The John Paul II Forum as a “Venture of Faith”


In my last post I quoted from Newman’s sermon on the Ascension — “It is enough that our Redeemer liveth; that he has been on earth and will come again. On Him we venture our all!”

At the left I stand in the pulpit at St. Mary the Virgin Church where Blessed John Cardinal Newman spoke these words and delivered his many powerful Plain and Parochial Sermons. The sexton of the Church was a former RAF pilot who allowed a professor from the US Air Force Academy to scramble up in the pulpit for a photo. It was part of a Newman pilgrimage in Oxford I took one spring with Peter Hodgson of Corpus Christi College during my sabbatical at St. Andrews in 2001.

That spring of 2001 I spent much time reading Newman’s sermons, and I continue to read them whenever I get an opportunity. Each one is like a finely crafted stained glass window through which the light of faith shines out so colorfully, so intricately, so mysteriously. To read the Plain and Parochial Sermons is to wander through a magnificent Cathedral of the Christian heart and mind beholding a manifold of stain glass and icons of the faith. Newman’s “Ventures of Faith” is one of his very best and continues to stir the faithful to this day. Read it here.

Faith is often invoked as a by line for a Catholic university. Faith is a constant theme in recent documents on Catholic education such as Ex corde and finds its best expression in Fides et ratio. But I say after reading Newman that the invocation of faith must go beyond the glossy brochures and ceremonial speeches. Faith — the very term should rouse up in all the faculty and students of a great Catholic university the joy of the Ascension and the sublime mandate of the mission.

Newman helps us to see the deeper reason why faith should be a watch word for the Catholic university. It is primarily about an interior disposition — faith is a virtue as much or perhaps more than it is a matter of doctrine and propositions. It is a response to the mystery of God’s revelation. Without getting into technical detail about the virtue of faith, I shall rely upon Newman’s great insight that “in this consists the excellence and nobleness of faith; this is the very reason why faith is singled out from other graces, and honoured as the especial means of our justification, because its presence implies that we have the heart to make a venture.”

And it is a supernatural virtue, yes, for Newman has in mind the fundamental “venture” for heaven. Now I see why he mentions “ventures” at the end of the sermon on the Ascension. The very term “venture” has many analogies in the secular and natural sphere, of which Newman does well to remind us. Venture, by the very meaning of the word, has no guarantee of success. Newman says “that is a strange venture which has nothing in it of fear, risk, danger, anxiety, uncertainty.” Newman lived at the time of the great Victorian expansion of England across the entire globe. England was a huge venture for the empire, an empire by treaty perhaps, but a massive and daring enterprise.
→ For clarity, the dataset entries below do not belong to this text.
/-! ### One field after an operation -/

@[simp] theorem State.command_controlWord (cw : Half) (tv : Word) : (s.command cw tv).controlWord = cw :=
  congrArg Command.controlWord (State.command_outCommand s cw tv)
@[simp] theorem State.command_targetPosition (cw : Half) (tv : Word) : (s.command cw tv).targetPosition = s.targetPosition :=
  congrArg Command.targetPosition (State.command_outCommand s cw tv)
@[simp] theorem State.command_targetVelocity (cw : Half) (tv : Word) : (s.command cw tv).targetVelocity = tv :=
  congrArg Command.targetVelocity (State.command_outCommand s cw tv)
@[simp] theorem State.command_targetTorque (cw : Half) (tv : Word) : (s.command cw tv).targetTorque = s.targetTorque :=
  congrArg Command.targetTorque (State.command_outCommand s cw tv)
@[simp] theorem State.command_maxTorque (cw : Half) (tv : Word) : (s.command cw tv).maxTorque = s.maxTorque :=
  congrArg Command.maxTorque (State.command_outCommand s cw tv)
@[simp] theorem State.command_operatingMode (cw : Half) (tv : Word) : (s.command cw tv).operatingMode = s.operatingMode :=
  congrArg Command.operatingMode (State.command_outCommand s cw tv)
@[simp] theorem State.command_outPad (cw : Half) (tv : Word) : (s.command cw tv).outPad = s.outPad :=
  congrArg Command.pad (State.command_outCommand s cw tv)

@[simp] theorem State.reassert_controlWord : s.reassert.controlWord = s.controlWord :=
  congrArg Command.controlWord (State.reassert_outCommand s)
@[simp] theorem State.reassert_targetPosition : s.reassert.targetPosition = s.targetPosition :=
  congrArg Command.targetPosition (State.reassert_outCommand s)
@[simp] theorem State.reassert_targetVelocity : s.reassert.targetVelocity = s.targetVelocity :=
  congrArg Command.targetVelocity (State.reassert_outCommand s)
@[simp] theorem State.reassert_targetTorque : s.reassert.targetTorque = s.targetTorque :=
  congrArg Command.targetTorque (State.reassert_outCommand s)
@[simp] theorem State.reassert_maxTorque : s.reassert.maxTorque = s.params.maxTorque :=
  congrArg Command.maxTorque (State.reassert_outCommand s)
@[simp] theorem State.reassert_operatingMode : s.reassert.operatingMode = s.params.modeCsv :=
  congrArg Command.operatingMode (State.reassert_outCommand s)
@[simp] theorem State.reassert_outPad : s.reassert.outPad = s.outPad :=
  congrArg Command.pad (State.reassert_outCommand s)

@[simp] theorem State.zeroCommand_controlWord : s.zeroCommand.controlWord = 0x0000 :=
  congrArg Command.controlWord (State.zeroCommand_outCommand s)
@[simp] theorem State.zeroCommand_targetPosition : s.zeroCommand.targetPosition = s.targetPosition :=
  congrArg Command.targetPosition (State.zeroCommand_outCommand s)
@[simp] theorem State.zeroCommand_targetVelocity : s.zeroCommand.targetVelocity = 0 :=
  congrArg Command.targetVelocity (State.zeroCommand_outCommand s)
@[simp] theorem State.zeroCommand_targetTorque : s.zeroCommand.targetTorque = s.targetTorque :=
  congrArg Command.targetTorque (State.zeroCommand_outCommand s)
@[simp] theorem State.zeroCommand_maxTorque : s.zeroCommand.maxTorque = s.maxTorque :=
  congrArg Command.maxTorque (State.zeroCommand_outCommand s)
@[simp] theorem State.zeroCommand_operatingMode : s.zeroCommand.operatingMode = s.operatingMode :=
  congrArg Command.operatingMode (State.zeroCommand_outCommand s)
@[simp] theorem State.zeroCommand_outPad : s.zeroCommand.outPad = s.outPad :=
  congrArg Command.pad (State.zeroCommand_outCommand s)

@[simp] theorem State.latch_controlWord : s.latch.controlWord = s.controlWord :=
  congrArg Command.controlWord (State.latch_outCommand s)
@[simp] theorem State.latch_targetPosition : s.latch.targetPosition = s.targetPosition :=
  congrArg Command.targetPosition (State.latch_outCommand s)
@[simp] theorem State.latch_targetVelocity : s.latch.targetVelocity = s.targetVelocity :=
  congrArg Command.targetVelocity (State.latch_outCommand s)
@[simp] theorem State.latch_targetTorque : s.latch.targetTorque = s.targetTorque :=
  congrArg Command.targetTorque (State.latch_outCommand s)
@[simp] theorem State.latch_maxTorque : s.latch.maxTorque = s.maxTorque :=
  congrArg Command.maxTorque (State.latch_outCommand s)
@[simp] theorem State.latch_operatingMode : s.latch.operatingMode = s.operatingMode :=
  congrArg Command.operatingMode (State.latch_outCommand s)
@[simp] theorem State.latch_outPad : s.latch.outPad = s.outPad :=
  congrArg Command.pad (State.latch_outCommand s)

@[simp] theorem State.exchange_controlWord (r : Resp) : (s.exchange r).controlWord = s.controlWord :=
  congrArg Command.controlWord (State.exchange_outCommand s r)
@[simp] theorem State.exchange_targetPosition (r : Resp) : (s.exchange r).targetPosition = s.targetPosition :=
  congrArg Command.targetPosition (State.exchange_outCommand s r)
@[simp] theorem State.exchange_targetVelocity (r : Resp) : (s.exchange r).targetVelocity = s.targetVelocity :=
  congrArg Command.targetVelocity (State.exchange_outCommand s r)
@[simp] theorem State.exchange_targetTorque (r : Resp) : (s.exchange r).targetTorque = s.targetTorque :=
  congrArg Command.targetTorque (State.exchange_outCommand s r)
@[simp] theorem State.exchange_maxTorque (r : Resp) : (s.exchange r).maxTorque = s.maxTorque :=
  congrArg Command.maxTorque (State.exchange_outCommand s r)
@[simp] theorem State.exchange_operatingMode (r : Resp) : (s.exchange r).operatingMode = s.operatingMode :=
  congrArg Command.operatingMode (State.exchange_outCommand s r)
@[simp] theorem State.exchange_outPad (r : Resp) : (s.exchange r).outPad = s.outPad :=
  congrArg Command.pad (State.exchange_outCommand s r)

@[simp] theorem State.countDrain_controlWord : s.countDrain.controlWord = s.controlWord :=
  congrArg Command.controlWord (State.countDrain_outCommand s)
@[simp] theorem State.countDrain_targetPosition : s.countDrain.targetPosition = s.targetPosition :=
  congrArg Command.targetPosition (State.countDrain_outCommand s)
@[simp] theorem State.countDrain_targetVelocity : s.countDrain.targetVelocity = s.targetVelocity :=
  congrArg Command.targetVelocity (State.countDrain_outCommand s)
@[simp] theorem State.countDrain_targetTorque : s.countDrain.targetTorque = s.targetTorque :=
  congrArg Command.targetTorque (State.countDrain_outCommand s)
@[simp] theorem State.countDrain_maxTorque : s.countDrain.maxTorque = s.maxTorque :=
  congrArg Command.maxTorque (State.countDrain_outCommand s)
@[simp] theorem State.countDrain_operatingMode : s.countDrain.operatingMode = s.operatingMode :=
  congrArg Command.operatingMode (State.countDrain_outCommand s)
@[simp] theorem State.countDrain_outPad : s.countDrain.outPad = s.outPad :=
  congrArg Command.pad (State.countDrain_outCommand s)
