/-- What an exchange leaves in `IN` depends on the response and on `IN` alone. -/
theorem State.exchange_inRec_congr {s t : State} (h : t.inRec = s.inRec) (r : Resp) :
    (t.exchange r).inRec = (s.exchange r).inRec := by
  cases r with
  | fresh bytes w => rw [State.exchange_inRec_fresh, State.exchange_inRec_fresh]
  | stale w => rw [State.exchange_inRec_stale, State.exchange_inRec_stale, h]

/-! ### Who makes an exchange -/

/-- A CYCLE exchanges `OUT` as it stood: neither DECIDE nor the end of the CYCLE touches what the exchange
at its beginning wrote. -/
theorem execCycle_exchange {s t : State} (h : execCycle s = .next t) :
    t.exOut = some s.outRec.toRecord ∧ t.inRec = (s.exchange s.input.resp).inRec ∧
    t.wkc = s.input.resp.wkc := by
  obtain ⟨u, hdecide, rfl⟩ := execCycle_cases h
  obtain ⟨-, -, -, -, hwkc, -, hinRec, -, hexOut, -⟩ := runDecide_frame hdecide
  simp [hwkc, hinRec, hexOut]

/-- A DRAINC exchanges `OUT` as it leaves it: the zero command and REASSERT come before the exchange, and
the count after it does not touch `OUT`. -/
theorem exec_drainc_exchange {s t : State} (h : exec .drainc s = .next t) :
    t.exOut = some t.outRec.toRecord ∧ t.inRec = (s.exchange s.input.resp).inRec ∧
    t.wkc = s.input.resp.wkc := by
  rw [exec_drainc] at h
  cases h
  have hinRec : s.zeroCommand.reassert.inRec = s.inRec := by simp
  simp [State.exchange_inRec_congr hinRec]

/-- No instruction but CYCLE and DRAINC touches what an exchange writes. -/
theorem exec_keeps_exchanged {i : Instr} {s t : State} (h : exec i s = .next t)
    (hcycle : i ≠ .cycle) (hdrainc : i ≠ .drainc) :
    t.exOut = s.exOut ∧ t.inRec = s.inRec ∧ t.wkc = s.wkc := by
  cases i with
  | cycle => exact absurd rfl hcycle
  | drainc => exact absurd rfl hdrainc
  | keep sw =>
    rw [exec_keep] at h
    obtain ⟨-, hnext⟩ := State.permissive_eq_next h
    cases hnext
    exact ⟨rfl, rfl, rfl⟩
  | freset | shutdn | swon | enop | runa | runb | start | sfail | stop | stopreq =>
    cases h
    simp

/-- Settles O13: the four clauses are what an exchange moves, the instructions that make none, and the
exchanges of CYCLE and of DRAINC. -/
theorem exchangeMovesWholeRecords : Obligations.ExchangeMovesWholeRecords := by
  refine ⟨fun s r => ?_, fun _ _ _ h hcycle hdrainc => exec_keeps_exchanged h hcycle hdrainc,
    fun _ _ h => execCycle_exchange h, fun _ _ h => exec_drainc_exchange h⟩
  refine ⟨s.outRec.toRecord, s.exchange_exOut r, fun k hk => s.byteOf_outRec_toRecord hk,
    s.byte_out_exchange r, ?fresh, ?stale, s.exchange_frame r⟩
  case fresh =>
    rintro bytes w rfl
    exact ⟨rfl, fun k hk => s.byte_inp_exchange_fresh bytes w hk⟩
  case stale =>
    rintro w rfl
    exact ⟨rfl, s.byte_inp_exchange_stale w⟩

end Sys2Proof.Machine

/-! # The encodings of 30_encoding.md: the two decoder tables

The decoder of a status word, its action and its `DSTATE` (R94), and the control-word encoder as DECIDE
applies it (R97). -/

namespace Sys2Proof

/-! ### The action of a status word -/

/-- Decoding the code of a well-formed instruction gives it back, for every constructor. -/
theorem decode_encode {i : Instr} (hi : WellFormed i = true) : decode (encode i) = .ok i := by
  cases i with
  | freset => exact Laws.RoundTrip.freset hi
  | shutdn => exact Laws.RoundTrip.shutdn hi
  | swon => exact Laws.RoundTrip.swon hi
  | enop => exact Laws.RoundTrip.enop hi
  | runa => exact Laws.RoundTrip.runa hi
  | runb => exact Laws.RoundTrip.runb hi
  | keep sw => exact Laws.RoundTrip.keep sw hi
  | start => exact Laws.RoundTrip.start hi
  | sfail => exact Laws.RoundTrip.sfail hi
  | cycle => exact Laws.RoundTrip.cycle hi
  | stop => exact Laws.RoundTrip.stop hi
  | drainc => exact Laws.RoundTrip.drainc hi
  | stopreq => exact Laws.RoundTrip.stopreq hi

/-- The action that a status word selects is encoded by that word. -/
theorem encode_decodeStatus (sw : Half) : encode (decodeStatus sw) = .status sw := by
  rw [decodeStatus_eq]
  split_ifs <;> simp_all [encode]

/-- The decoder selects KEEP for unlisted words only. -/
theorem wellFormed_decodeStatus (sw : Half) : WellFormed (decodeStatus sw) = true := by
  rw [decodeStatus_eq]
  split_ifs <;> simp_all [WellFormed, listedStatusWords]

/-- A well-formed instruction is selected by the status word that encodes it and by no other. -/
theorem decodeStatus_eq_iff {i : Instr} (hi : WellFormed i = true) (sw : Half) :
    decodeStatus sw = i ↔ encode i = .status sw := by
  constructor
  · rintro rfl
    exact encode_decodeStatus sw
  · intro hcode
    have hdecode := decode_encode hi
    rw [hcode] at hdecode
    exact Except.ok.inj hdecode

/-- An action with one literal is selected by that literal and by no other word. -/
theorem decodeStatus_eq_iff_literal {i : Instr} {literal : Half} (hi : WellFormed i = true)
    (hcode : encode i = .status literal) (sw : Half) : decodeStatus sw = i ↔ sw = literal := by
  rw [decodeStatus_eq_iff hi, hcode, Code.status.injEq, eq_comm]
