-- ==== Sys2Proof/Machine/Functions.lean ====
section
/-! DEFINITION. The block as functions of its operands, from the whole-buffer definitions of the spec: `decodeAll` (R131),
`decode` (R132), `AHX` (R160), `A85` (R180), `RL` (R250), `FLATE` (R270) and the decoding loop of `LZW` (R210). They share
no step with the machine; that the machine computes them is stated, not assumed. -/

namespace Sys2Proof.Machine

/-- Digits in pairs from the left, the first the high nibble; a last one alone fills the low nibble (R164, R165). -/
def hexPairs : Bytes → Bytes
  | [] => []
  | [d] => [hexPair 0#4 (hexval d)]
  | d1 :: d2 :: t => hexPair (hexval d1) (hexval d2) :: hexPairs t

/-- The bytes that are not whitespace, in order (R161, R181). -/
def stripWs (ws data : Bytes) : Bytes := data.filter fun c => !isWs ws c

/-- `AHX(data)` (R160). -/
def fnAhx (ws data : Bytes) : Except ErrKind Bytes :=
  let s := stripWs ws data
  if s.contains 0x3E#8 then
    (let t := s.takeWhile fun c => c != 0x3E#8
     if t.all isHexDigit then .ok (hexPairs t) else .error .invalidEncoding)
  else .error .invalidEncoding

/-- The data before the first `~>`, all of it if there is none (R182, R183). -/
def cutMarker : Bytes → Bytes
  | [] => []
  | [c] => [c]
  | c :: d :: t => if c = 0x7E#8 ∧ d = 0x3E#8 then [] else c :: cutMarker (d :: t)

/-- The loop of R180 over the data, from an accumulator, a position and the output so far. -/
def a85Loop : Bytes → BitVec 32 → Nat → Bytes → Except ErrKind Bytes
  | [], tuple, pos, out =>
    if pos = 1 then .error .invalidEncoding
    else if 2 ≤ pos then .ok (out ++ a85Tail tuple pos)
    else .ok out
  | c :: t, tuple, pos, out =>
    if c = 0x7A#8 then
      (if pos = 0 then a85Loop t tuple pos (out ++ [0#8, 0#8, 0#8, 0#8]) else .error .invalidEncoding)
    else if pos + 1 = 5 then a85Loop t 0#32 0 (out ++ a85Bytes (a85Add tuple pos c))
    else a85Loop t (a85Add tuple pos c) (pos + 1) out

/-- `A85(data)` (R180). -/
def fnA85 (ws data : Bytes) : Except ErrKind Bytes :=
  let t := cutMarker (stripWs ws data)
  if t.all fun c => isA85Digit c || c == 0x7A#8 then a85Loop t 0#32 0 [] else .error .invalidEncoding

/-- The loop of R250 at index `i`, with fuel for the control bytes. -/
def rlLoop (data : Bytes) : Nat → Nat → Bytes → Except ErrKind Bytes
  | 0, _, out => .ok out
  | fuel + 1, i, out =>
    match data[i]? with
    | none => .ok out
    | some c =>
      if c.toNat = 128 then .ok out
      else if c.toNat < 128 then
        (if i + 1 + c.toNat + 1 > data.length then .error .invalidEncoding
         else rlLoop data fuel (i + 1 + c.toNat + 1) (out ++ (data.drop (i + 1)).take (c.toNat + 1)))
      else
        (match data[i + 1]? with
         | none => .error .invalidEncoding
         | some b => rlLoop data fuel (i + 2) (out ++ List.replicate (257 - c.toNat) b))

/-- `RL(data)` (R250): each control byte is one byte of the data at least, so the length is fuel enough. -/
def fnRl (data : Bytes) : Except ErrKind Bytes := rlLoop data data.length 0 []

/-- The width schedule as a function of `L_NEXT` (R104). -/
def lzwWidthFor (next : Nat) : LzwWidth :=
  if next ≤ 510 then .w9 else if next ≤ 1022 then .w10 else if next ≤ 2046 then .w11 else .w12

/-- A code's sequence, given the learned ones in the order of their codes (R45). -/
def lzwEntry (learned : List Bytes) (c : Nat) : Bytes :=
  if c < 256 then [BitVec.ofNat 8 c] else learned.getD (c - Config.firstFree) []

/-- The learned sequences with one more, while there is a code for it (R218, R220). -/
def lzwLearn (learned : List Bytes) (e : Bytes) : List Bytes :=
  if Config.firstFree + learned.length < Config.dictSize then learned ++ [e] else learned

/-- The decoding loop (R211 to R220) over the bit cursor, the learned sequences, the previous sequence and the output so
far, with fuel for the codes. `L_NEXT` is 258 plus the number of learned sequences. -/
def lzwLoop (data : Bytes) : Nat → Nat → List Bytes → Option Bytes → Bytes → Bytes
  | 0, _, _, _, out => out
  | fuel + 1, bp, learned, prev, out =>
    let next := Config.firstFree + learned.length
    let w := (lzwWidthFor next).bits
    if 8 * data.length < bp + w then out
    else
      let code := readBits data bp w
      if code = Config.clearCode then lzwLoop data fuel (bp + w) [] none out
      else if code = Config.eodCode then out
      else
        match prev with
        | none =>
          if code < 256 then
            lzwLoop data fuel (bp + w) learned (some (lzwEntry learned code)) (out ++ lzwEntry learned code)
          else lzwLoop data fuel (bp + w) learned none out
        | some p =>
          let e := if code < next then lzwEntry learned code else p ++ p.take 1
          lzwLoop data fuel (bp + w) (lzwLearn learned (p ++ e.take 1)) (some e) (out ++ e)

/-- `LZW(data)` (R210): each code takes nine bits at least, so the number of bits is fuel enough. -/
def fnLzw (data : Bytes) : Bytes := lzwLoop data (8 * data.length) 0 [] none []

/-- `FLATE(data)` (R270). -/
def fnFlate (data : Bytes) : Except ErrKind Bytes :=
  match Config.inflate data with
  | some b => .ok b
  | none => .error .underlyingCodecError

/-- `decode(name, data)` (R132), under the parameter `WS`. -/
def fnDecode (ws name data : Bytes) : Except ErrKind Bytes :=
  match lookup name with
  | .identity => .ok data
  | .unknown => .error .unknownFilter
  | .ahx => fnAhx ws data
  | .a85 => fnA85 ws data
  | .lzw => .ok (fnLzw data)
  | .rl => fnRl data
  | .flate => fnFlate data
  | .ccf => .error .notImplemented
  | .jbig2 => .error .notImplemented
  | .dct => .error .notImplemented
  | .jpx => .error .notImplemented
  | .crypt => .error .notImplemented

/-- The fold of R131 from stage `i` on. -/
def fnDecodeFrom (ws : Bytes) : Nat → List Bytes → Bytes → Except (ErrKind × Nat) Bytes
  | _, [], cur => .ok cur
  | i, n :: ns, cur =>
    match fnDecode ws n cur with
    | .error k => .error (k, i)
    | .ok b => fnDecodeFrom ws (i + 1) ns b

/-- `decodeAll(names, data)` (R131). -/
def fnDecodeAll (ws : Bytes) (names : List Bytes) (data : Bytes) : Except (ErrKind × Nat) Bytes :=
  fnDecodeFrom ws 0 names data

/-- The names a run started in this state goes through (R28, R22). -/
def State.pipeline (s : State) : List Bytes :=
  (List.range (if s.host.op = 0#1 then 1 else s.host.plen)).map s.name

end Sys2Proof.Machine
end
These ventures were for power and profit, so where are the ventures for faith, Newman queries.

Newman invokes as a model, the father of faith, Abraham, who “’went out, not knowing whither he went.’ He and the rest died ‘not having received the promises, but having seen them afar off, and were persuaded of them, and embraced them, and confessed that they were strangers and pilgrims on the earth.’”

We can see the venture of faith in the apostles, the great saints, the missionaries. We can see the venture of faith in the Basilian Fathers who founded our university, after a sojourn from France, to Canada, Detroit and Texas. The Pope John Paul II Forum is a venture for faith. Think of Pope John Paul II’s great ventures for faith. I hope by this Forum to join his venture and invite you readers to be a part of it. I am grateful to Mr. Strake for assisting in the venture.

I hope that Newman’s challenge rings in your heart. We do not want to be part of what Newman calls “this sad infirmity of men, called Christians,” who venture nothing. So he challenges us — “who does not at once admit that faith consists in venturing on Christ’s word without seeing? Yet in spite of this, may it not be seriously questioned, whether men in general, even those of the better sort, venture any thing upon His truth at all?”

What have we ventured for the kingdom? Somewhat like the Victorian England of Newman’s day, we see so much energy, money, commitment go into worldly ventures, many good and right activities, buildings, programs for the city of man. But all the more does that highlight our need as Christians to venture for faith, for heaven.

We cannot doubt, says Newman, that the ventures of the Lord’s servants “must be returned to them at the Last Day with abundant increase.”.